子どもがどのように運動、言語、遊び、認知などの面で成長していくのか。
文字や言葉で一通り学んでいたというものの、実際に息子が生まれ、子育てをしていく中で、やっと真の学びになったような気がしています。
「私たち親が子どもを育てていると同時に、子どもが私たちを親に育てている」
子どもを抱き上げた瞬間に親になるのではなく、徐々に親になっていくのだと、日々の子育ての中で実感しています。

私は仕事を通して、子どもの年代が異なる保護者の方たちと、幅広くお話しさせていただいております。
その中で、世代間で保護者の方たちの考え方や様子が異なっていることに気が付きます。
単純に表現すると、子どもの年齢が高い保護者の方ほど、自分で子どもの支援を考え、実践している傾向があります。
反対に、子どもの年齢が低い保護者の方ほど、自閉症や療育に関する知識は豊富なのですが、自分で何か作ったり、実践したりすることが少ない傾向がある、と感じています。
その背景には、私も含め、今の若い親の世代に余裕がないことがあると思います。
しかし、私が考える一番の要因は、地域の福祉サービスの量が関係している、ということです。

函館もここ10年くらいで、やっと障害を持った子どもたちが放課後や休日など利用できる場所が増えてきました。
それ以前ですと、学生や学校の先生たちが行うボランティアが中心でした。
この地域で10年以上前に子育てを行っていた世代の保護者の方たちは、福祉サービスを利用したくても、ほとんど選択肢はなく、そのため、学校以外の生活の大半は保護者の方たちが子どもたちと過ごしていました。
そのため、苦労は多かったと思いますが、子どもと向き合う時間が長かった分、子どものことをよく知ることができ、保護者の方自身で支援の道具を作ったり、いろいろなことを家庭でも教えたりしていました。
実際に、今の高等部より上の世代の保護者の方たちとお話しすると、子どもが小さいときから、いろいろなことに取り組んできた様子がわかり、また子どもさん自身のことをよく理解されていると感じます。

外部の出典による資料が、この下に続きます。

-- ==== Sys2Proof/Machine/EventsStream.lean ====
section
/-!
DEFINITION. Machine/EventsStream.lean: the meaning of each command of charts and streams (08). Each is one event, made whole.
-/

namespace Sys2Proof.Machine

/-- CH.ARM (08 R206); opcodes 0x85 to 0x8F fail with FORMAT here. -/
def execChArm (k : Fin 72) (s : State) : Host.Outcome State Fault Refusal :=
  s.act (fun (t : State) => t.runChart k isChArm (fun t e r => if opcode e.word = 0x80 then t.chArm k e r else t.failCmd k .fq e r 0x80))

/-- CH.REARM (08 R225). -/
def execChRearm (k : Fin 72) (s : State) : Host.Outcome State Fault Refusal :=
  s.act (fun (t : State) => t.runChart k (· == 0x81) (fun t e r => t.chRearm k e r))

/-- CH.HALT (08 R207, R210). -/
def execChHalt (k : Fin 72) (s : State) : Host.Outcome State Fault Refusal :=
  s.act (fun (t : State) => t.runChart k (· == 0x82) (fun t e r => t.chHalt k e r))

/-- CH.RESUME (08 R207). -/
def execChResume (k : Fin 72) (s : State) : Host.Outcome State Fault Refusal :=
  s.act (fun (t : State) => t.runChart k (· == 0x83) (fun t e r => t.chResume k e r))

/-- CH.CREDIT (08 R208). -/
def execChCredit (k : Fin 72) (s : State) : Host.Outcome State Fault Refusal :=
  s.act (fun (t : State) => t.runChart k (· == 0x84) (fun t e r => t.chCredit k e r))

/-- The credit in packet `i` arrives (08 R227). -/
def execConvoyCredit (i : Nat) (s : State) : Host.Outcome State Fault Refusal := s.act (fun (t : State) => t.crossing i (fun t => t.creditArrival i))

/-- A BOUNDED stream gains a token (08 R216). -/
def execTokenGain (k : Fin 72) (i : Fin 32) (s : State) : Host.Outcome State Fault Refusal :=
  s.act (fun (t : State) => t.gainToken k i)

/-- The fetch engine makes one step (08 R215). -/
def execTransferIssue (k : Fin 72) (u : Upset) (s : State) : Host.Outcome State Fault Refusal :=
  s.act (fun (t : State) => (t.upset k noNmu u).fetchStep k)

/-- The data in packet `i` lands (08 R221). -/
def execLanding (i : Nat) (s : State) : Host.Outcome State Fault Refusal := s.act (fun (t : State) => t.crossing i (fun t => t.land i))

/-- The acknowledgement in packet `i` arrives (08 R213). -/
def execTransferAck (i : Nat) (s : State) : Host.Outcome State Fault Refusal := s.act (fun (t : State) => t.crossing i (fun t => t.transferAck i))

/-- STRM_CTL.RESUME (08 R209). -/
def execResume (k : Fin 72) (i : Fin 32) (s : State) : Host.Outcome State Fault Refusal :=
  s.act (fun (t : State) => t.onReg (Reg.STRM_CTL k i) (.resume k i) (fun t => t.resumeStrm k i true))

/-- STRM_CTL.CANCEL (08 R209). -/
def execCancel (k : Fin 72) (i : Fin 32) (s : State) : Host.Outcome State Fault Refusal :=
  s.act (fun (t : State) => t.onReg (Reg.STRM_CTL k i) (.cancel k i) (fun t => t.cancelStrm k i))

/-- A stream's deadline passes (08 R230). -/
def execStreamDeadline (k : Fin 72) (i : Fin 32) (s : State) : Host.Outcome State Fault Refusal :=
  s.act (fun (t : State) => t.strmDeadline k i)

end Sys2Proof.Machine
end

子どもの年齢が低い世代の保護者の方たちは、初めから地域に利用できる福祉サービスがあります。
それは10年以上前、障害を持った子どもを家庭で抱え込まざるを得なかったお母さんたちからすると、本当に恵まれていると感じますし、これからも利用できるサービスが増えていってもらいたいと私も考えています。
しかし、その分、若い世代の保護者の方たちは気をつけないといけないと思います。
それは子どもが福祉サービスを利用する時間が増えるということは、子どもと接する時間が減る、ということです。
子どもと接する時間が減れば、目の前にいる子どものことを知る機会が減ります。
そのため子どもに関する情報は、学校や福祉サービスの職員さんが行う評価が中心になります。
ということは、どのような教育や福祉サービスを子どもが利用しているかが、子どもの今と未来の姿を大きく左右させるということにもなりかねません。

子どもが学校を卒業したら、どうなるのでしょうか。
地域の福祉の現状を考えると、成人した子どもの生活の大部分は家族が支えていくことになります。
そんなとき、学校や福祉サービスの職員の話や紙面だけでは、実際の支援を行っていくことは難しいと思います。
ですから、自閉症の知識だけでなく、我が子についても知る機会を大切にしてもらいたいです。
子どもを育てると同時に、子どもから育てられることも大事だと考えています。
学校の先生や福祉サービスの職員と同じように、保護者の方たちも子どもの成長を担う大切な支援者です。
「やらざるを得なかった」という状況もありますが、子育ての先輩たちから学ぶことは多いと感じています。